Dataset entries:
******************************

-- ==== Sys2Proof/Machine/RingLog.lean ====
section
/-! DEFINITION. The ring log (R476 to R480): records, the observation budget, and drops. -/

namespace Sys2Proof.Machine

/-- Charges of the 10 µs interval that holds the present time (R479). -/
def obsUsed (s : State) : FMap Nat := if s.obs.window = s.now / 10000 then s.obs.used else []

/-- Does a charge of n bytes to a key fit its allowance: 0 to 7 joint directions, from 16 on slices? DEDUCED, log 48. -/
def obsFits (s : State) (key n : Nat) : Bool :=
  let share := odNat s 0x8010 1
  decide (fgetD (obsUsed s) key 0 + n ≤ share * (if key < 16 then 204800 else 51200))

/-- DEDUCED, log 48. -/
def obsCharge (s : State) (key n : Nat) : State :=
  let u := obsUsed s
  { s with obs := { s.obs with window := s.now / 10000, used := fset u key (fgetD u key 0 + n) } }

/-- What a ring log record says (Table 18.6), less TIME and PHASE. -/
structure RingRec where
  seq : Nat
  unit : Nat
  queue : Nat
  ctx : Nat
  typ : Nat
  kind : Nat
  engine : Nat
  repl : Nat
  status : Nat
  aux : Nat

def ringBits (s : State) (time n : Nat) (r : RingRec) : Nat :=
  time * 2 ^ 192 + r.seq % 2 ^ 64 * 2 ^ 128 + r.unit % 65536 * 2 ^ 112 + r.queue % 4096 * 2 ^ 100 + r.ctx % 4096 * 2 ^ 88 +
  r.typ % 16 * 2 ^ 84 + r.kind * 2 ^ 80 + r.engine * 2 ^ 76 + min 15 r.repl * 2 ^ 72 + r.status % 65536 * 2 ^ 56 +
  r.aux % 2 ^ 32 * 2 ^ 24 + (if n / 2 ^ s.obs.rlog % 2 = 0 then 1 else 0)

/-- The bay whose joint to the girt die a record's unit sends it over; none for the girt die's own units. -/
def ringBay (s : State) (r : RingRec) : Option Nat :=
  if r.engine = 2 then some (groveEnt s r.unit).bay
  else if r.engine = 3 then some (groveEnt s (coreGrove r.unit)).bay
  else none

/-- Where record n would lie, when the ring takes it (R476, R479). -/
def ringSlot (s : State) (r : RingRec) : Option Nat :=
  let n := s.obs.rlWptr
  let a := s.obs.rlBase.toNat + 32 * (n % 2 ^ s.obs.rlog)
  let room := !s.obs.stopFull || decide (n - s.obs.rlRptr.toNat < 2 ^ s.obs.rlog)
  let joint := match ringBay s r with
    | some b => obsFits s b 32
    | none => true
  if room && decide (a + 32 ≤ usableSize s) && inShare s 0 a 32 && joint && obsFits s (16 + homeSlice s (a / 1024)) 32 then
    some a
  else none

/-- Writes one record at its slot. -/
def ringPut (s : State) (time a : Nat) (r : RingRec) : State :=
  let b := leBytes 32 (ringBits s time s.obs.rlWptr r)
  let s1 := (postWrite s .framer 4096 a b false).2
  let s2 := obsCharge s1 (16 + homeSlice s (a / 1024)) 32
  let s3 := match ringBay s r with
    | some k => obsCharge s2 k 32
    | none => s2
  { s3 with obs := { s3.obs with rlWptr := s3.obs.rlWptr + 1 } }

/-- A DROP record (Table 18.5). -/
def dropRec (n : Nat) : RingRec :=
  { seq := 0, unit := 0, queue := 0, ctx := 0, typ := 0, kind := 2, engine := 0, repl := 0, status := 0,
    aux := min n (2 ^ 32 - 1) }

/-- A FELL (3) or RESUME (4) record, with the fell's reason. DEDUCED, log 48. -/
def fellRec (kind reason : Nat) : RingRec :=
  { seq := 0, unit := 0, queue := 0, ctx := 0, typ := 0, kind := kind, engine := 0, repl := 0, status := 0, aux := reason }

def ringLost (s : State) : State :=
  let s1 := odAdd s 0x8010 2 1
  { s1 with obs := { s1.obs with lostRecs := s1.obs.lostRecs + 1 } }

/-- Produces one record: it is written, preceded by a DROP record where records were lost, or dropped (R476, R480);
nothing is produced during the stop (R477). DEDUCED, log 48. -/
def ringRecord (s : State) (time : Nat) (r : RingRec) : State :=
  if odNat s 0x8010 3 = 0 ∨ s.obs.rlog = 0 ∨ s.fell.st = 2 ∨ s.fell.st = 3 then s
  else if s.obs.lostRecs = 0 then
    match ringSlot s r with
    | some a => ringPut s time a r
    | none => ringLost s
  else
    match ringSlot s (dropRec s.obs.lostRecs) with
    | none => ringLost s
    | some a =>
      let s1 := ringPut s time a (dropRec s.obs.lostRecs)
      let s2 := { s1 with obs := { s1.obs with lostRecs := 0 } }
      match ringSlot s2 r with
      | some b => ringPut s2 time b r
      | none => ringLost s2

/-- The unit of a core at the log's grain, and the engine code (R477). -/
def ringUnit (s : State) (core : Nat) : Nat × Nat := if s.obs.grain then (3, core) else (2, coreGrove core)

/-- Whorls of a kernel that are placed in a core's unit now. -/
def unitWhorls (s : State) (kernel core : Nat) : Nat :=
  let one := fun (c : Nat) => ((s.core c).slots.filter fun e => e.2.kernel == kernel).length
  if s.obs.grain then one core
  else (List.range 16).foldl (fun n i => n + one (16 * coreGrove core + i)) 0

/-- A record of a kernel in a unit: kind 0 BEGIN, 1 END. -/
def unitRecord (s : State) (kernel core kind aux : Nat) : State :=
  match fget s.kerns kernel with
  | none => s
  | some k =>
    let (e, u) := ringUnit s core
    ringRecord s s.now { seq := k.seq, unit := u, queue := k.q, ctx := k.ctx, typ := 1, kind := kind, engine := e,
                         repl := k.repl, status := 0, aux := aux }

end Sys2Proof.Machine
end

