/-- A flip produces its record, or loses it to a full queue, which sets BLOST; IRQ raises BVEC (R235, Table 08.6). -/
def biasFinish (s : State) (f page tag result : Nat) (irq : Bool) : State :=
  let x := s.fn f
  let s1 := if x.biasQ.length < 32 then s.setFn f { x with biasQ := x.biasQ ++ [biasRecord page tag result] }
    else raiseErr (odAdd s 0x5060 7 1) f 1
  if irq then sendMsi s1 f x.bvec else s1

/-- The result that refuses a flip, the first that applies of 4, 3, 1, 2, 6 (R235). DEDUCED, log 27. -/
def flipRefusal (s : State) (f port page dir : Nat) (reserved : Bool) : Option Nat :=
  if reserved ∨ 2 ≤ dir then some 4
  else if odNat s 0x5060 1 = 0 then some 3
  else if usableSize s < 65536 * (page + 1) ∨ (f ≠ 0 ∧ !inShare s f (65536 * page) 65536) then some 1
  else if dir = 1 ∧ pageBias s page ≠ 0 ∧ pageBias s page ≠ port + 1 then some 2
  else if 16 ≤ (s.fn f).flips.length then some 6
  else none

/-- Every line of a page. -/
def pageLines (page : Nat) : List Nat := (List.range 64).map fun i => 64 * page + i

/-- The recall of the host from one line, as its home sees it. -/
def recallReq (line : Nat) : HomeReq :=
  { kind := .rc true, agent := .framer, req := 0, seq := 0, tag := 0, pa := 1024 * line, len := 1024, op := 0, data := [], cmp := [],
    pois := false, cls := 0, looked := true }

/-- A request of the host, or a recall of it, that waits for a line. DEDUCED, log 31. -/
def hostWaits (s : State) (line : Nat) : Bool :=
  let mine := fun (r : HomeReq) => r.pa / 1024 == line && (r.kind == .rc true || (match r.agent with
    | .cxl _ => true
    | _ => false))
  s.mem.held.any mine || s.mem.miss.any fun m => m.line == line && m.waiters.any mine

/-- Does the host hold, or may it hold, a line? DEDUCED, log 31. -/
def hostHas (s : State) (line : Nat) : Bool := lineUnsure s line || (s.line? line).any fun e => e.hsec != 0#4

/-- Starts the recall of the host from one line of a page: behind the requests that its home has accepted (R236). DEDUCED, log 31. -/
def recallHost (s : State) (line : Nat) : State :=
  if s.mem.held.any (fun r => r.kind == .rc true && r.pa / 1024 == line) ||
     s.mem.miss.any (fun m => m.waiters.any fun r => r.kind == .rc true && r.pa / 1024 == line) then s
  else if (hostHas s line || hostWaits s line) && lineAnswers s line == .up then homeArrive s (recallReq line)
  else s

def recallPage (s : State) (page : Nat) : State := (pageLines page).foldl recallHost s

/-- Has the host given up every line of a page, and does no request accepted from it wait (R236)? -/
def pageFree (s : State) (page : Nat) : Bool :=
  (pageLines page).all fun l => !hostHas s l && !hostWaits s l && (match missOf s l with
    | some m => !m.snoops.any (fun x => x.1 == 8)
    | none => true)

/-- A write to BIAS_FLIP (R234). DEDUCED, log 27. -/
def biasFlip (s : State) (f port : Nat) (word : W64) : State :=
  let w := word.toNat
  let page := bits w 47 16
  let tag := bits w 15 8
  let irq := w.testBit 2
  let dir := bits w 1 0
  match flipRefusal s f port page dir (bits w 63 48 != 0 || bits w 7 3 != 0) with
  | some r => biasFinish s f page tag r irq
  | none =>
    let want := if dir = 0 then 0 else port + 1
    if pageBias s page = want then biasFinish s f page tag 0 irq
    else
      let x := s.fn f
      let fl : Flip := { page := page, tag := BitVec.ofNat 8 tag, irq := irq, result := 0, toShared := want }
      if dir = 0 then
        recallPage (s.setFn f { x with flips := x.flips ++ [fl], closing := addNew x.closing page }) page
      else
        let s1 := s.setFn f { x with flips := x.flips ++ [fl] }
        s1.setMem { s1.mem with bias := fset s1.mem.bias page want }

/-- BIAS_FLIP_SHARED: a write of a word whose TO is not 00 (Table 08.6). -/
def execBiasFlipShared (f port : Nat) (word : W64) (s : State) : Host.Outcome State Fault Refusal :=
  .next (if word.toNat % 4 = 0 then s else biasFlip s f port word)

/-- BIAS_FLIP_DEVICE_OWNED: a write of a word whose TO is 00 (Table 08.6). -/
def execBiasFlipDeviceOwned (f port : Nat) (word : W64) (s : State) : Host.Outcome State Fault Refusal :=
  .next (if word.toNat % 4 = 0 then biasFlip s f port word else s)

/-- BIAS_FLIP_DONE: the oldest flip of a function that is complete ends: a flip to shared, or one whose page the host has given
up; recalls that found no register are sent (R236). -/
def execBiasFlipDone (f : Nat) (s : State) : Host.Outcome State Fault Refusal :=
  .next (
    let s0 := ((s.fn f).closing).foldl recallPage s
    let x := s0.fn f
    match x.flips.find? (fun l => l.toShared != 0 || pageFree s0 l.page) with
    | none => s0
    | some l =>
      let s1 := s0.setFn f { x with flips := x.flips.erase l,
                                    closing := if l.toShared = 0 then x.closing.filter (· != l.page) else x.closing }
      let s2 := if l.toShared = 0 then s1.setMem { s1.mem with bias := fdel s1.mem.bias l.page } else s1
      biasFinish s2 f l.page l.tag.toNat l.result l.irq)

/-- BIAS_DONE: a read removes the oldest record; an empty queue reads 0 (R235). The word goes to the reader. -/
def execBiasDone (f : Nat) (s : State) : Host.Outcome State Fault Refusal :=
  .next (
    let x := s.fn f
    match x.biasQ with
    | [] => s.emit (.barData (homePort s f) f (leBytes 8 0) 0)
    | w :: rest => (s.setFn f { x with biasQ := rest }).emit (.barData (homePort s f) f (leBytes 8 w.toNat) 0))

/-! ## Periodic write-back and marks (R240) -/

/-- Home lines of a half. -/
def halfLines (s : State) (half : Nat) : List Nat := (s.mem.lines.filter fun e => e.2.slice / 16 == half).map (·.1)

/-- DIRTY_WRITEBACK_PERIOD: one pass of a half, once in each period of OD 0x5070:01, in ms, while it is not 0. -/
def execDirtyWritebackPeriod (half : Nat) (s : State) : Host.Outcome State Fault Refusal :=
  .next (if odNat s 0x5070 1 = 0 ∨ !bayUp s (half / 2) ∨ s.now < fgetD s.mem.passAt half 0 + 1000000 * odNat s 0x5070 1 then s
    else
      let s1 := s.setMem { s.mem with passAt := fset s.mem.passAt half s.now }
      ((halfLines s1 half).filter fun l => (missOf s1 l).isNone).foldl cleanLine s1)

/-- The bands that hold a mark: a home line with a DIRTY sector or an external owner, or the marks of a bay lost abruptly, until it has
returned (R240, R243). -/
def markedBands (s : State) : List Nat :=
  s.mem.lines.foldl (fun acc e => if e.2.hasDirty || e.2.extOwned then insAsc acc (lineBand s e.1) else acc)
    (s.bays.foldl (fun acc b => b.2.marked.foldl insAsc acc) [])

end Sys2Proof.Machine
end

******************************

# WORK INSTRUCTIONS
Write out exactly the lines above between the line with "def unitWhorls (s" and the line with "else (List.range 16).foldl", inclusive, and nothing beyond them.

# SOLUTION BELOW
def unitWhorls (s : State) (kernel core : Nat) : Nat :=
  let one := fun (c : Nat) => ((s.core c).slots.filter fun e => e.2.kernel == kernel).length
  if s.obs.grain then one core
  else (List.range 16).foldl (fun n i => n + one (16 * coreGrove core + i)) 0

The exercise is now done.